* **What you should do**:
Only part of the listing is needed, namely the lines from its start through the line with "body says. -/", and they should be retyped exactly.

* **Data under study**:

-- ==== Sys2Proof/Laws/Gives.lean ====
section
/-! SUPPORT. From the frame of computing instructions to `exec`: an instruction that issues takes its body's act; a computation lane
by lane gives what `Gives` says. -/

namespace Sys2Proof.Laws

open Sys2Proof Sys2Proof.Machine Sys2Proof.Safety

/-- An instruction that issues where it may stand, in a mode that may run it, ends as its body says. -/
theorem issue_next {s : State} {e : Issuer} (h : Issues s e) {len : Nat} {place : BurstPlace} {sup : Bool}
    {body : Issuer → Act} (hb : burstOk e.f place = true) (hs : sup = false ∨ inSup e.f = true) :
    issue s len place sup body = .next (finish s e len (body e)) := by
  unfold issue
  rw [h.1]
  simp only [h.2, hb]
  rcases hs with hs | hs <;> simp [hs]

theorem burstOk_any (f : Fragment) : burstOk f .any = true := rfl

theorem burstOk_alone {f : Fragment} (h : f.burst = none) (place : BurstPlace) : burstOk f place = true := by
  cases place <;> simp [burstOk, h]

theorem sliceOf_foldl_modify (g : Slice → Slice) (ks : List Nat) (hnd : ks.Nodup) (p : Pack)
    (hk : ∀ k ∈ ks, k < p.slices.length) (j : Nat) :
    let q := ks.foldl (fun p k => { p with slices := p.slices.modify k g }) p
    q = { p with slices := q.slices } ∧ q.slices.length = p.slices.length ∧
      sliceOf q j = if j ∈ ks then g (sliceOf p j) else sliceOf p j := by
  induction ks generalizing p with
  | nil => exact ⟨rfl, rfl, by simp⟩
  | cons a ks ih =>
    obtain ⟨ha, hnd⟩ := List.nodup_cons.1 hnd
    obtain ⟨h1, h2, h3⟩ := ih hnd { p with slices := p.slices.modify a g } (by
      intro k hk'; simpa using hk k (List.mem_cons_of_mem _ hk'))
    refine ⟨?_, by simpa using h2, ?_⟩
    · rw [List.foldl_cons, h1]
    · rw [List.foldl_cons, h3, sliceOf_modify]
      by_cases hj : j = a
      · subst hj
        simp [ha, hk j List.mem_cons_self]
      · simp [hj]

theorem fragSlices_nodup (p : Pack) (f : Fragment) : (fragSlices p f).Nodup := (List.nodup_range).filter _

theorem advanceDraws_spec (e : Issuer) (p : Pack) (hl : p.slices.length = e.p.slices.length) :
    advanceDraws e p = { p with slices := (advanceDraws e p).slices } ∧
    (advanceDraws e p).slices.length = p.slices.length ∧
    ∀ k, sliceOf (advanceDraws e p) k = { sliceOf p k with
      draw := if true && !(e.l.det && inSup e.f) && (fragSlices e.p e.f).contains k then (sliceOf p k).draw + 1
        else (sliceOf p k).draw } := by
  unfold advanceDraws
  by_cases hd : (e.l.det && inSup e.f) = true
  · simp [hd]
  · simp only [hd, Bool.false_eq_true, if_false]
    have hm : fragSlices p e.f = fragSlices e.p e.f := by simp [fragSlices, hl]
    rw [hm]
    have hk : ∀ k ∈ fragSlices e.p e.f, k < p.slices.length := fun k hk => by rw [hl]; exact (mem_fragSlices.1 hk).1
    refine ⟨(sliceOf_foldl_modify _ _ (fragSlices_nodup _ _) p hk 0).1, (sliceOf_foldl_modify _ _ (fragSlices_nodup _ _) p hk 0).2.1,
      fun k => ?_⟩
    rw [(sliceOf_foldl_modify _ _ (fragSlices_nodup _ _) p hk k).2.2]
    by_cases h : k ∈ fragSlices e.p e.f
    · simp [h]
    · simp [h]

theorem perLane_spec (e : Issuer) (d : Dst) (g : (Nat → Nat) → Nat → Nat × Nat) (rd : Nat → Nat → Nat) (act : List Nat) :
    perLane e d g rd act (outLanes d act) =
      ((outLanes d act).map (fun l => (l, (g (fun i => rd i l) l).1)),
       laneFlags e d act fun l => (g (fun i => rd i l) l).2) := by
  unfold perLane laneFlags outLanes
  by_cases hu : usesUniform d = true
  · cases act with
    | nil => simp [hu]
    | cons a act => simp [hu]
  · simp [hu]

theorem laneFlags_bound {e : Issuer} {d : Dst} {act : List Nat} {f : Nat → Nat} (h : ∀ l ∈ act, l / 4 < e.p.slices.length) :
    ∀ x ∈ laneFlags e d act f, x.1 / 4 < e.p.slices.length := by
  intro x hx
  unfold laneFlags at hx
  split at hx
  · split at hx
    · simp at hx
    · obtain ⟨k, hk, rfl⟩ := List.mem_map.1 hx
      have := (mem_fragSlices.1 hk).1
      simpa using this
  · obtain ⟨l, hl, rfl⟩ := List.mem_map.1 hx
    exact h l hl

/-- A computing instruction whose computation is lane by lane. -/
theorem gives_perLane {i : Instr} {s : State} {e : Issuer} {len : Nat} {pr : Pred} {srcs : List Opnd} {d : Dst} {nowb : Bool}
    {n : Nat} {draws : Bool} {g : (Nat → Nat) → Nat → Nat × Nat} {val : (Nat → Nat → Nat) → Nat → Nat × Nat} {body : Issuer → Act} {sup : Bool}
    (hx : exec i s = issue s len .any sup body) (hs : sup = false ∨ inSup e.f = true)
    (hb : body e = alu s e pr srcs d nowb n (perLane e d g) (if draws then advanceDraws e else id))
    (hv : val = fun rd l => g (fun i => rd i l) l) : Gives i s e len pr srcs d nowb n draws val := by
  subst hv
  intro h hr
  rw [hx, issue_next h (burstOk_any _) hs, hb]
  have hlane : ∀ l ∈ activeLanes e pr, l / 4 < e.p.slices.length := fun l hl => mem_activeLanes hl
  obtain ⟨s', r, h1, h2⟩ := alu_spec (len := len) h.2 hr.1 hr.2 (f := perLane e d g) (post := if draws then advanceDraws e else id)
    (nowb := nowb)
    (fun l => (g (fun i => reader e srcs i l) l).1) (laneFlags e d (activeLanes e pr) fun l => (g (fun i => reader e srcs i l) l).2)
    (fun _ x => x) (fun k x => if draws && !(e.l.det && inSup e.f) && (fragSlices e.p e.f).contains k then x + 1 else x)
    (fun _ => perLane_spec e d g (reader e srcs) (activeLanes e pr))
    (fun ha => by rw [ha]; simp [laneFlags]) (laneFlags_bound hlane)
    (fun p hl => by
      cases draws with
      | true => exact advanceDraws_spec e p hl
      | false => exact ⟨rfl, rfl, fun k => by simp⟩)
  refine ⟨retire s' e len r, ?_, h2⟩
  rw [h1]
  rfl

/-- The shapes that most computing instructions have. -/
theorem gives_float {i : Instr} {s : State} {e : Issuer} {len : Nat} {g : Gen} {srcs : List Opnd}
    {f : Fmt → Rnd → (Nat → Nat) → Nat × Nat} {body : Issuer → Act} (hx : exec i s = issue s len .any false body)
    (hb : body e = floatAct s e g srcs f) :
    Gives i s e len g.pred srcs g.dst g.nowb (nregs g.ty) false (floatVal g.ty g.rnd g.sat f) :=
  gives_perLane hx (.inl rfl) hb rfl

theorem gives_int {i : Instr} {s : State} {e : Issuer} {len : Nat} {g : Gen} {srcs : List Opnd}
    {x : (Nat → Int) → Int} {body : Issuer → Act} (hx : exec i s = issue s len .any false body)
    (hb : body e = intAct s e g srcs x) :
    Gives i s e len g.pred srcs g.dst g.nowb (nregs g.ty) false (intVal g.ty g.sat x) :=
  gives_perLane hx (.inl rfl) hb rfl

theorem gives_word {i : Instr} {s : State} {e : Issuer} {len n : Nat} {g : Gen} {srcs : List Opnd}
    {f : (Nat → Nat) → Nat} {body : Issuer → Act} (hx : exec i s = issue s len .any false body)
    (hb : body e = wordAct s e g srcs n f) :
    Gives i s e len g.pred srcs g.dst g.nowb n false (wordVal f) :=
  gives_perLane hx (.inl rfl) hb rfl

/-- A computing instruction whose results come from its lanes together. -/
theorem yields_lanes {i : Instr} {s : State} {e : Issuer} {len : Nat} {pr : Pred} {srcs : List Opnd} {d : Dst} {nowb : Bool}
    {n : Nat} {f : (Nat → Nat → Nat) → List Nat → List Nat → List (Nat × Nat) × List (Nat × Nat)}
    {val : (Nat → Nat → Nat) → Nat → Nat} {fp : (Nat → Nat → Nat) → Nat → BitVec 8 → BitVec 8} {body : Issuer → Act}
    (hx : exec i s = issue s len .any false body) (hb : body e = alu s e pr srcs d nowb n f id) (fs : List (Nat × Nat))
    (hf : activeLanes e pr ≠ [] → f (reader e srcs) (activeLanes e pr) (outLanes d (activeLanes e pr)) =
      ((outLanes d (activeLanes e pr)).map (fun l => (l, val (reader e srcs) l)), fs))
    (hfs : ∀ x ∈ fs, x.1 ∈ activeLanes e pr) (hfp : ∀ k x, fp (reader e srcs) k x = x ||| sliceFlags fs k) :
    Yields i s e len pr srcs d nowb n val fp := by
  intro h hr
  rw [hx, issue_next h (burstOk_any _) (.inl rfl), hb]
  obtain ⟨s', r, h1, h2⟩ := alu_spec (len := len) h.2 hr.1 hr.2 (f := f) (post := id) (nowb := nowb)
    (val (reader e srcs)) fs (fun _ x => x) (fun _ x => x) hf
    (fun ha => by
      cases fs with
      | nil => rfl
      | cons x fs => exact absurd (hfs x List.mem_cons_self) (by simp [ha]))
    (fun x hx => mem_activeLanes (hfs x hx)) (fun p _ => ⟨rfl, rfl, fun _ => rfl⟩)
  refine ⟨retire s' e len r, by rw [h1]; rfl, ?_⟩
  have : (fun k => fp (reader e srcs) k (sliceOf e.p k).fpstat) = fun k => (sliceOf e.p k).fpstat ||| sliceFlags fs k :=
    funext fun k => hfp k _
  rw [this]
  exact h2

theorem or_or_self (x y : BitVec 8) : x ||| y ||| y = x ||| y := by
  rw [BitVec.or_assoc, BitVec.or_self]

/-- The flags of a tree go into every slice with an active lane (R295). -/
theorem sliceFlags_flagSlices (act : List Nat) (fl k : Nat) :
    sliceFlags (flagSlices act fl) k = if activeSlice act k then BitVec.ofNat 8 fl else 0 := by
  have gen : ∀ (m : BitVec 8), ((flagSlices act fl).filter fun x => x.1 / 4 == k).foldl (fun m x => m ||| BitVec.ofNat 8 x.2) m =
      if activeSlice act k then m ||| BitVec.ofNat 8 fl else m := by
    induction act with
    | nil => intro m; rfl
    | cons a act ih =>
      intro m
      have hc : flagSlices (a :: act) fl = (a, fl) :: flagSlices act fl := rfl
      have hs : activeSlice (a :: act) k = ((a / 4 == k) || activeSlice act k) := rfl
      rw [hc, List.filter_cons, hs]
      cases hb : (a / 4 == k) with
      | true =>
        simp only [if_true, List.foldl_cons, ih, Bool.true_or]
        cases activeSlice act k with
        | true => exact or_or_self _ _
        | false => rfl
      | false => simp only [Bool.false_eq_true, if_false, ih, Bool.false_or]
  rw [sliceFlags, gen 0]
  simp

theorem flagSlices_mem {act : List Nat} {fl : Nat} : ∀ x ∈ flagSlices act fl, x.1 ∈ act := by
  intro x hx
  obtain ⟨l, hl, rfl⟩ := List.mem_map.1 hx
  exact hl

/-- No flags change nothing. -/
theorem no_flags (k : Nat) (x : BitVec 8) : x = x ||| sliceFlags [] k := by simp [sliceFlags]

/-- A change of every copy of a fragment, slice by slice. -/
theorem modFpstat_spec (e : Issuer) (g : BitVec 8 → BitVec 8) (p : Pack) (hl : p.slices.length = e.p.slices.length) :
    modFpstat p e.f g = { p with slices := (modFpstat p e.f g).slices } ∧
    (modFpstat p e.f g).slices.length = p.slices.length ∧
    ∀ k, sliceOf (modFpstat p e.f g) k = { sliceOf p k with
      fpstat := if k ∈ fragSlices e.p e.f then g (sliceOf p k).fpstat else (sliceOf p k).fpstat } := by
  unfold modFpstat
  have hm : fragSlices p e.f = fragSlices e.p e.f := by simp [fragSlices, hl]
  rw [hm]
  have hk : ∀ k ∈ fragSlices e.p e.f, k < p.slices.length := fun k hk => by rw [hl]; exact (mem_fragSlices.1 hk).1
  refine ⟨(sliceOf_foldl_modify _ _ (fragSlices_nodup _ _) p hk 0).1, (sliceOf_foldl_modify _ _ (fragSlices_nodup _ _) p hk 0).2.1,
    fun k => ?_⟩
  rw [(sliceOf_foldl_modify _ _ (fragSlices_nodup _ _) p hk k).2.2]
  by_cases h : k ∈ fragSlices e.p e.f
  · simp [h]
  · simp [h]

/-- Flags that are zero raise nothing. -/
theorem zeroFlags (e : Issuer) (d : Dst) (act : List Nat) (k : Nat) : sliceFlags (laneFlags e d act fun _ => 0) k = 0 := by
  have gen : ∀ (fs : List (Nat × Nat)) (_ : ∀ x ∈ fs, x.2 = 0) (m : BitVec 8),
      fs.foldl (fun m x => m ||| BitVec.ofNat 8 x.2) m = m := by
    intro fs
    induction fs with
    | nil => intros; rfl
    | cons a fs ih => intro h m; rw [List.foldl_cons, h a List.mem_cons_self, ih (fun x hx => h x (List.mem_cons_of_mem _ hx))]; simp
  refine gen _ ?_ 0
  intro x hx
  have hx := (List.mem_filter.1 hx).1
  unfold laneFlags at hx
  split at hx
  · split at hx
    · simp at hx
    · obtain ⟨k, hk, rfl⟩ := List.mem_map.1 hx; rfl
  · obtain ⟨k, hk, rfl⟩ := List.mem_map.1 hx; rfl

/-- FSTAT: what it reads and what becomes of the copies. -/
theorem yields_fstat {i : Instr} {s : State} {e : Issuer} (g : Gen) (f : BitVec 8 → BitVec 8 → BitVec 8)
    (hx : exec i s = issue s 8 .any false fun e => fstatAct s e g f) :
    Yields i s e 8 g.pred [opn32 g.a] g.dst g.nowb 1
    (fun _ _ => ((fragSlices e.p e.f).foldl (fun m k => m ||| (sliceOf e.p k).fpstat) 0).toNat)
    (fun _ k c => if activeLanes e g.pred ≠ [] ∧ k ∈ fragSlices e.p e.f then f c (BitVec.ofNat 8 (uniVal e g.a)) else c) := by
  intro h hr
  rw [hx, issue_next h (burstOk_any _) (.inl rfl)]
  obtain ⟨s', r, h1, h2⟩ := alu_spec (len := 8) h.2 hr.1 hr.2
    (f := perLane e g.dst fun _ _ => ((fpstatOf e.p e.f).toNat, 0)) (post := fun p =>
      if (activeLanes e g.pred).isEmpty then p else modFpstat p e.f fun x => f x (BitVec.ofNat 8 (uniVal e g.a))) (nowb := g.nowb)
    (fun _ => (fpstatOf e.p e.f).toNat) (laneFlags e g.dst (activeLanes e g.pred) fun _ => 0)
    (fun k x => if activeLanes e g.pred ≠ [] ∧ k ∈ fragSlices e.p e.f then f x (BitVec.ofNat 8 (uniVal e g.a)) else x) (fun _ x => x)
    (fun _ => perLane_spec e g.dst (fun _ _ => ((fpstatOf e.p e.f).toNat, 0)) (reader e [opn32 g.a]) (activeLanes e g.pred))
    (fun ha => by rw [ha]; simp [laneFlags]) (laneFlags_bound fun l hl => mem_activeLanes hl)
    (fun p hl => by
      cases ha : activeLanes e g.pred with
      | nil => exact ⟨rfl, rfl, fun k => by simp⟩
      | cons a l =>
        have := modFpstat_spec e (fun x => f x (BitVec.ofNat 8 (uniVal e g.a))) p hl
        refine ⟨this.1, this.2.1, fun k => (this.2.2 k).trans ?_⟩
        simp)
  refine ⟨retire s' e 8 r, ?_, ?_⟩
  · show Host.Outcome.next (finish s e 8 (fstatAct s e g f)) = _
    unfold fstatAct
    dsimp only
    rw [h1]; rfl
  · have hz : ∀ x : BitVec 8, x ||| 0 = x := fun x => by simp
    simp only [zeroFlags, hz] at h2
    exact h2


end Sys2Proof.Laws
end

* **Output**:
-- ==== Sys2Proof/Laws/Gives.lean ====
section
/-! SUPPORT. From the frame of computing instructions to `exec`: an instruction that issues takes its body's act; a computation lane
by lane gives what `Gives` says. -/

namespace Sys2Proof.Laws

open Sys2Proof Sys2Proof.Machine Sys2Proof.Safety

/-- An instruction that issues where it may stand, in a mode that may run it, ends as its body says. -/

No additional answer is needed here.